Key Post The Tax Treatment of ETFs for Irish residents

Unfortunately each time you make a purchase of a UCITs ETF its treated as a distinct investment even if it is in the same "fund"

So you will have to pay tax on your gains even if some of your investments are showing a loss

The Sunday Business Post has a supplement on fund investing this weekend which I was asked to contribute to.

Just a thought but who would be willing to sign a petition to lobby to get this crazy situation changed?

Hi Marc

Does the feedback username123 got from from the revenue contradict this? They said:
You do not need to complete a Form 11 on each occasion that you receive a payment or have a deemed disposal, rather you will total all payments and/or all gains for the year of assessment and enter the relevant details at (a) – (f) of line 319 of Form 11 and submit the return and payment in the October following the year of assessment. See page 1 of Form 11 for further details in relation to filing/payment dates.
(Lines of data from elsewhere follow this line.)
-- ==== Sys2Proof/Machine/Bus.lean ====
section
/-! DEFINITION. Machine/Bus.lean: the world of each master and of each location, the memory map, the violation log, counter-pair
shadows, reads, and how a written word acts on a register's fields (chapter 06; R2, R7, R9, R130 to R143, R150 to R154, R536,
R537). -/

namespace Sys2Proof

/-! ### Instances absent on the DX8828 (R1, R2, R536) -/

/-- The generator is present (Table SCP-1). -/
def Part.hasPg (p : Part) (k : Nat) : Bool := p = .dx8856 || k < 24 || (48 ≤ k && k < 56)
def Part.hasWm (p : Part) (m : Nat) : Bool :=
  p = .dx8856 || m < 24 || (48 ≤ m && m < 72) || (96 ≤ m && m < 104) || (112 ≤ m && m < 120)
def Part.hasChan (p : Part) (c : Nat) : Bool := p = .dx8856 || c < 32
def Part.hasBank (p : Part) (b : Nat) : Bool := p = .dx8856 || b < 4
/-- Local heads HD_0 to HD_31 and remote heads RH_0 to RH_31 are slots 0 to 31 and 32 to 63. -/
def Part.hasHead (p : Part) (h : Nat) : Bool := p = .dx8856 || h < 16 || 32 ≤ h
def Part.hasAux (p : Part) (a : Nat) : Bool := p = .dx8856 || a < 8
def Part.hasLamp (p : Part) (k : Nat) : Bool := p = .dx8856 || k < 24
def Part.hasSso (p : Part) (n : Nat) : Bool := p = .dx8856 || n < 8
def Part.hasSi (p : Part) (n : Nat) : Bool := p = .dx8856 || n < 16
def Part.hasTp (p : Part) (n : Nat) : Bool := p = .dx8856 || n < 4
def Part.hasSo (p : Part) (n : Nat) : Bool := p = .dx8856 || n < 4
def Part.hasVen (p : Part) (n : Nat) : Bool := p = .dx8856 || n < 4
def Part.hasPort (p : Part) (n : Nat) : Bool := p = .dx8856 || n < 2

/-- The doorbell mirror page that BAR2 maps; the model gives it an address of its own, which only inbound accesses use (R161; assumption
log 168). -/
def mirrorPage : Nat := 0x12000000

/-- An inbound access to the mirror page. -/
def Access.onMirror (acc : Access) (a : Nat) : Bool := acc.master.val = 6 && mirrorPage ≤ a && a < mirrorPage + 0x1000

/-- Some BAR maps the address, if the access is an inbound one (Table HST-1): BAR0, BAR4, or BAR2's page. -/
def Access.mapped (acc : Access) (a : Nat) : Bool :=
  acc.master.val ≠ 6 || (0x10000000 ≤ a && a < 0x12000000) || (0x08000000 ≤ a && a < 0x08800000) || acc.onMirror a

/-- The bytes of an access all lie within one word (R537). -/
def Access.oneWord (acc : Access) (a : Nat) : Bool := acc.be.toNat * 2 ^ (a % 4) < 16

/-- The enabled bytes of the word that holds address `a`. -/
def Access.enables (acc : Access) (a : Nat) : Nat := acc.be.toNat * 2 ^ (a % 4) % 16

/-- The SOURCE of a violation is the master (R142); an engine's block code stands in `ring`. -/
def Access.src (a : Access) : Src :=
  if a.master.val < 2 then .sv a.master.val
  else if a.master.val < 6 then .ap (a.master.val - 2)
  else if a.master.val = 6 then .ring 64
  else if a.master.val = 7 then .ring a.ring.val
  else ⟨a.ring.val, 0⟩

end Sys2Proof

namespace Sys2Proof.Machine

/-! ### Worlds -/

/-- The world in force of a World Assignment Table entry is the non-secure one. -/
def Dev.nsEntry (d : Dev) (e : Nat) : Bool := d.on (F.WLD_WAT.APPLIED_NS e)

/-- Ring n is a secure ring. -/
def Dev.ringSecure (d : Dev) (n : Nat) : Bool := !d.nsEntry (64 + n)

/-- The master acts in the secure world (Table WLD-1). -/
def Dev.masterSecure (d : Dev) (a : Access) : Bool :=
  if a.master.val < 2 then true
  else if a.master.val < 6 then !d.nsEntry (52 + (a.master.val - 2))
  else if a.master.val = 6 then d.on F.WLD_STATUS.TRUSTED_HOST
  else if a.master.val = 7 then d.ringSecure a.ring.val
  else true

/-- The World Assignment Table entry that owns a register, for the registers of Table WLD-2 that are assigned by entry. -/
def watEntry (d : Dev) (b : Blk) (off : Nat) : Option Nat := match b with
  | .hst => if off < 0x100 then none else some (64 + (off - 0x100) / 0x20)
  | .haz => if off < 0x1000 then some (off / 0x20) else if off < 0x2000 then some ((off - 0x1000) / 0x40 / 8)
      else some (8 + (off - 0x2000) / 0x40)
  | .win => if off < 0x1000 ∧ 112 ≤ off / 0x20 then some (24 + (off / 0x20 - 112)) else none
  | .ser => if off / 0x80 < 7 then some (40 + off / 0x80) else none
  | .net => if d.fld (F.NET_CFG.ROLE (off / 0x1000)) = 3 then some (48 + off / 0x1000) else none
  | _ => none

/-- The register's instance is owned by the non-secure world (R132, R134). -/
def Dev.regNonSecure (d : Dev) (b : Blk) (off : Nat) : Bool := match watEntry d b off with
  | some e => d.nsEntry e
  | none => false

/-- NS_OBSERVE is in force for the register's instance (R135). -/
def Dev.observed (d : Dev) (b : Blk) (off : Nat) : Bool := match watEntry d b off with
  | some e => d.on (F.WLD_WAT.NS_OBSERVE e)
  | none => d.bitOf F.WLD_OBSERVE.NS_OBSERVE (blkCode b - 1)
If, say, you commence purchasing ETFs on a monthly basis in June 2015, by the end of 2015 you will have 7 different ETFs. If you hold these investments for 8 years, you will return the total of the deemed disposals of the 7 ETFs on the various dates in 2023 in you tax return in 2024. And so on for subsequent purchases.
 
Revenue advice is related to buying same ETF monthly. If buying different funds, you total the gains of each ETF individually. At the end of the eight years, sum of ETF A purchases could be down and sum of purchases of ETF B up, but you must pay tax in full on profit from ETF A - you can't offset the loss on B to reduce your tax bill.
 
Hi username123, yup I understood that but Marc seems to imply even if you are buying the same fund monthly you can't offset:

Unfortunately each time you make a purchase of a UCITs ETF its treated as a distinct investment even if it is in the same "fund"
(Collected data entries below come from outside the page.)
-- ==== Sys2Proof/Machine/Pgn.lean ====
section
/-! DEFINITION. Machine/Pgn.lean: pulse generators: period boundaries, scheduled edges, short pulses, vital-enable gating, trip
lines and trips, clears; section status outputs and their readback (chapter 12; R288). -/

namespace Sys2Proof.Machine

def Dev.sso (d : Dev) (n : Nat) : SsoSt := tabGet {} d.ssos n
def Dev.modSso (d : Dev) (n : Nat) (f : SsoSt → SsoSt) : Dev := { d with ssos := tabMod {} d.ssos n f }

def Dev.pgState (d : Dev) (k : Nat) : Nat := d.fld (F.PGN_STAT.STATE k)

/-- The generator is enabled and not held by PG_CONFIG. -/
def Dev.pgOn (d : Dev) (k : Nat) : Bool := d.on (F.PGN_CFG.ENABLE k) && !d.has .pgConfig (.pg k)

def Dev.pgList (d : Dev) : List Nat := (List.range 64).filter (fun k => d.on (F.PGN_CFG.ENABLE k))

/-- VEN_n carries its square wave (R487). -/
def Dev.venOut (d : Dev) : Nat :=
  if !d.safeLine ∧ d.boot.started then d.fld F.TWN_VEN.VEN_EN &&& (if d.part = .dx8856 then 0xFF else 0x0F) else 0

/-- A field of PGN_CFG or PGN_MINP in force: a passing write takes effect at the next boundary (R328), or at once before the first. -/
def Dev.pgCfg (d : Dev) (k : Nat) (f : Fld) : Nat :=
  let g := d.gen k
  if g.started then f.of (if f.off = (F.PGN_MINP.MIN_PULSE k).off then g.minp else g.cfg) else d.fld f

def Dev.pgHas (d : Dev) (k : Nat) (f : Fld) : Bool := d.pgCfg k f = 1

/-- A field of PGN_SSO_CFG, LOOP or FREQ in force. -/
def Dev.ssoCfg (d : Dev) (n : Nat) (f : Fld) : Nat :=
  let s := d.sso n
  if (d.gen (48 + n)).started then
    f.of (if f.off = (F.PGN_SSO_CFG.MODE n).off then s.cfg else if f.off = (F.PGN_SSO_LOOP.TOL n).off then s.loop else s.freq)
  else d.fld f

/-- The values in force become those of the registers. -/
def Dev.pgTakeCfg (d : Dev) (k : Nat) : Dev :=
  let word (f : Fld) : Nat := (d.reg f.blk f.off).toNat
  let d := d.modGen k (fun g => { g with cfg := word (F.PGN_CFG.ENABLE k), minp := word (F.PGN_MINP.MIN_PULSE k) })
  if k < 48 then d
  else
    let n := k - 48
    d.modSso n (fun s => { s with
      cfg := word (F.PGN_SSO_CFG.MODE n), loop := word (F.PGN_SSO_LOOP.TOL n), freq := word (F.PGN_SSO_FREQ.F_CLEAR_HZ n) })

/-- The generator waits for its vital enable (R313). -/
def Dev.gated (d : Dev) (k : Nat) : Bool := d.pgHas k (F.PGN_CFG.VEN_GATE k) && !d.venOut.testBit (d.pgCfg k (F.PGN_CFG.VEN_SEL k))

/-- The object a generator serves (Table PGN-1). -/
def pgServes (k : Nat) : Src := if k < 48 then .lamp k else .pg k

/-! ### Drive and schedule -/

/-- A Mirror in PARALLEL wiring holds its gate outputs, SO_DRV and SSO_DRV low while its engines run (Table TWN-1). -/
def Dev.pinsHeld (d : Dev) : Bool := d.on F.TWN_CFG.ENABLE && d.on F.TWN_CFG.WIRING && d.on F.TWN_STAT.ROLE

/-- Pins and line status of a generator: a low pin through TRIPPED, GATED, OFF, the safe-state line or the Mirror's hold
(R306, R25, R475). -/
def Dev.pgShow (d : Dev) (k : Nat) : Dev :=
  let g := d.gen k
  let run := d.pgState k = 1 && !d.safeLine && !(g.hand.getD d.pinsHeld)
  let en := d.pgHas k (F.PGN_CFG.TRIP_EN k)
  let grp := d.pgCfg k (F.PGN_CFG.TRIP_GRP k)
  let line := en && d.bitOf F.WIN_TRIP_STAT.LINE grp
  let quiet := !line && (match d.lineOff.find? (fun e => e.1 = grp) with
    | some e => d.pgCfg k (F.PGN_MINP.TRIP_QUIET k) ≤ d.now.since e.2
    | none => true)
  let d := (d.setBit (F.PGN_STAT.ON_GATE k) (run && g.on_)).setBit (F.PGN_STAT.COMP_GATE k) (run && g.comp)
  (d.setBit (F.PGN_STAT.TRIP_LINE k) line).setBit (F.PGN_STAT.QUIET k) quiet

/-- The levels of LMP_k_GH and LMP_k_GL (R306): ON_SEL says which of them is the on-gate; the other is the complement gate. -/
def Dev.pinGH (d : Dev) (k : Nat) : Bool := if d.pgHas k (F.PGN_CFG.ON_SEL k) then d.on (F.PGN_STAT.COMP_GATE k) else d.on (F.PGN_STAT.ON_GATE k)
def Dev.pinGL (d : Dev) (k : Nat) : Bool := if d.pgHas k (F.PGN_CFG.ON_SEL k) then d.on (F.PGN_STAT.ON_GATE k) else d.on (F.PGN_STAT.COMP_GATE k)

/-- The level of SSO_n_DRV (R306). -/
def Dev.pinSso (d : Dev) (n : Nat) : Bool := d.on (F.PGN_STAT.ON_GATE (48 + n))

/-- The schedule's drive of the two gates changes; the monitors that follow the generator see the phase change. -/
def Dev.pgDrive (d : Dev) (k : Nat) (on comp : Bool) : Dev :=
  let g := d.gen k
  let set (d : Dev) : Dev := d.modGen k (fun g => { g with on_ := on, comp := comp })
  if g.on_ = on then set d
  else
    let ms := d.linkedTo k
    forL ms (fun m d => d.winTrack m) (set (forL ms (fun m d => d.winSegment m) d))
So you will have to pay tax on your gains even if some of your investments are showing a loss
 
I posed this question to revenue by email

Question

In August 2015 I buy 100 units of MSCI world ETF at 30euro a unit total cost 3000 euro
In September 2015 I buy 100 units of MSCI world ETF at 50euro a unit total cost 5000 euro


Fast forward some time and I wish to dispose of them

The price on the stock market is 40euro for 1 unit of MSCI world ETF

So...
I now own 200 units at an average price of 40 euro a unit therefore my total holding is 8000 euro and my
total investment is 8000 so I have made no gain , your website says I can use First in First out for calculations or average cost.
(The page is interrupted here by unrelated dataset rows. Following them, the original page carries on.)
-- ==== Sys2Proof/Machine/Bufs.lean ====
section
/-! DEFINITION. Machine/Bufs.lean: the buffers of STRM, SER_RX and SER_TX rings (Table HST-7, R170, R184) and the delivery of
stream records. -/

namespace Sys2Proof.Machine

/-- Complete the buffer in progress of a ring: the evaluator's fields of Table HST-7; the entry is consumed. A ring whose descriptor is out of
reach enters ERROR instead (R181). -/
def State.bufDone (n code detail : Nat) (flushed : Bool) (stamp : Stamp) (s : State) : State := match (s.dev.ring n).buf with
  | none => s
  | some b =>
    let a := s.dev.ringDesc n
    let gap : Bool := 0 < b.gap
    match s.dev.ringBar a with
    | some e => s.ringLost n a true e
    | none =>
      let s := s.ringWrite n (a + 16) (leBytes 4 b.used ++ leBytes 1 code ++ leBytes 1 detail ++ leBytes 1 (1 + 2 * gap.toNat + 4 * flushed.toNat))
      let s := s.ringWrite n (a + 24) (leBytes 6 stamp.toNat ++ leBytes 2 (min b.gap 65535))
      s.map (fun d => (d.modRing n (fun r => { r with buf := none })).consume n b.irq)

/-- Take the next buffer of a ring, if none is in progress and one is available: its descriptor is read once (R173). A descriptor
out of its ranges completes with BAD_PARAM. -/
def State.bufOpen (n : Nat) : Nat → State → State
  | 0, s => s
  | fuel + 1, s =>
    if (s.dev.ring n).buf.isSome ∨ !s.dev.ringRuns n ∨ s.dev.ringAvail n = 0 then s
    else
      let a := s.dev.ringDesc n
      match s.dev.ringBar a with
      | some e => s.ringLost n a false e
      | none =>
        let (l, s) := s.ringRead n a 16
        let addr := ofLe (l.take 4)
        let len := ofLe ((l.drop 4).take 4)
        let flags := ofLe ((l.drop 8).take 1)
        let ok : Bool := addr % 4 = 0 && len % 4 = 0 && 64 ≤ len && len ≤ 65536 && flags < 2 && ofLe (l.drop 9) = 0
        let s := s.map (fun d => d.modRing n (fun r => { r with buf := some ⟨addr, len, flags = 1, 0, d.now, r.gap⟩, gap := 0 }))
        if ok then s else (s.bufDone n 2 0 true s.dev.now).bufOpen n fuel

/-- The number of descriptors `bufOpen` may pass over. -/
def Dev.bufFuel (d : Dev) (n : Nat) : Nat := min 16 (d.ringAvail n)

/-- Offer one record to a ring's buffers. Answers whether it was stored: not without a buffer, nor in a buffer that cannot be written, which
completes with MEM_ERROR (R187). `gap` records were lost before this one. -/
def State.bufTry (n : Nat) (stamp : Stamp) (gap : Nat) (data : List Byte) (s : State) : Bool × State :=
  let s := s.bufOpen n (s.dev.bufFuel n)
  match (s.dev.ring n).buf with
  | none => (false, s)
  | some b =>
    match s.dev.ringBar (b.addr + b.used) with
    | some _ => (false, (s.ringMiss n (b.addr + b.used) true).bufDone n 6 0 true b.first)
    | none =>
      let s := s.ringWrite n (b.addr + b.used) data
      let b := { b with used := b.used + data.length, first := if b.used = 0 then stamp else b.first, gap := min 65535 (b.gap + gap) }
      let s := s.map (fun d => d.modRing n (fun r => { r with buf := some b }))
      (true, if b.len < b.used + data.length then s.bufDone n 0 0 false b.first else s)

/-- Put one record of a stream into a ring's buffers: one that is not stored is lost and counted for the next buffer (R184). -/
def State.bufPut (n : Nat) (stamp : Stamp) (data : List Byte) (s : State) : State :=
  let (stored, s) := s.bufTry n stamp 0 data
  if stored then s else s.map (fun d => d.modRing n (fun r => { r with gap := min 65535 (r.gap + 1) }))

/-- Complete a buffer that holds records, with FLUSHED (R170). -/
def State.bufFlush (n : Nat) (s : State) : State := match (s.dev.ring n).buf with
  | some b => if 0 < b.used then s.bufDone n 0 0 true b.first else s
  | none => s

/-- Stream records reach their rings; a ring that is no STRM ring, or does not run, loses them. -/
def State.streams (s : State) : State :=
  let q := s.dev.strmq
  q.foldl (fun s x =>
    if s.dev.fld (F.HST_RING_CFG.TYPE x.ring) = 2 then s.bufPut x.ring x.stamp x.data else s)
    (s.map (fun d => { d with strmq := [] }))

/-- A STRM buffer is completed 1 ms after its first record (R170). -/
def State.strmExpire (n : Nat) (s : State) : State := match (s.dev.ring n).buf with
  | some b => if s.dev.fld (F.HST_RING_CFG.TYPE n) = 2 ∧ 0 < b.used ∧ 1000 ≤ s.dev.now.since b.first then s.bufDone n 0 0 true b.first else s
  | none => s

end Sys2Proof.Machine
end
Can you clarify if the tax due would be 0 as

I would be -1000 for the August 2015 ETF
And +1000 for the September 2015 purchase or is tax due 41% of 1000 = 410 even though I have not made a gain .

Reply
The reply was the tax due is 410euro

As you are aware, you can use either the average cost basis or FIFO basis for calculating the gain of the disposal of units. Whichever basis you choose, you will have to continue to use that basis for subsequent disposals. My view is that the FIFO basis is the simplest approach as it makes it easier to identify which units are subject to a deemed disposal. You are correct when you state that each purchase is a distinct purchase and no loss relief is available as a loss in treated as a nil gain.


So you add up all your profitable ETF's and use an average but you treat losing ETF's as 0 for calculations purposes , this is the main reason I have moved from ETF's to other ways of investing , that for me is grossly unfair and no use for people who want to top up regularly.
 
Ya it's def complicated either way! :)

I can see how it is half manageable if you only making a purchase a couple of times a year, but as a monthly investment vehicle I can only see it being a book keeping nightmare come 8yrs and on-wards.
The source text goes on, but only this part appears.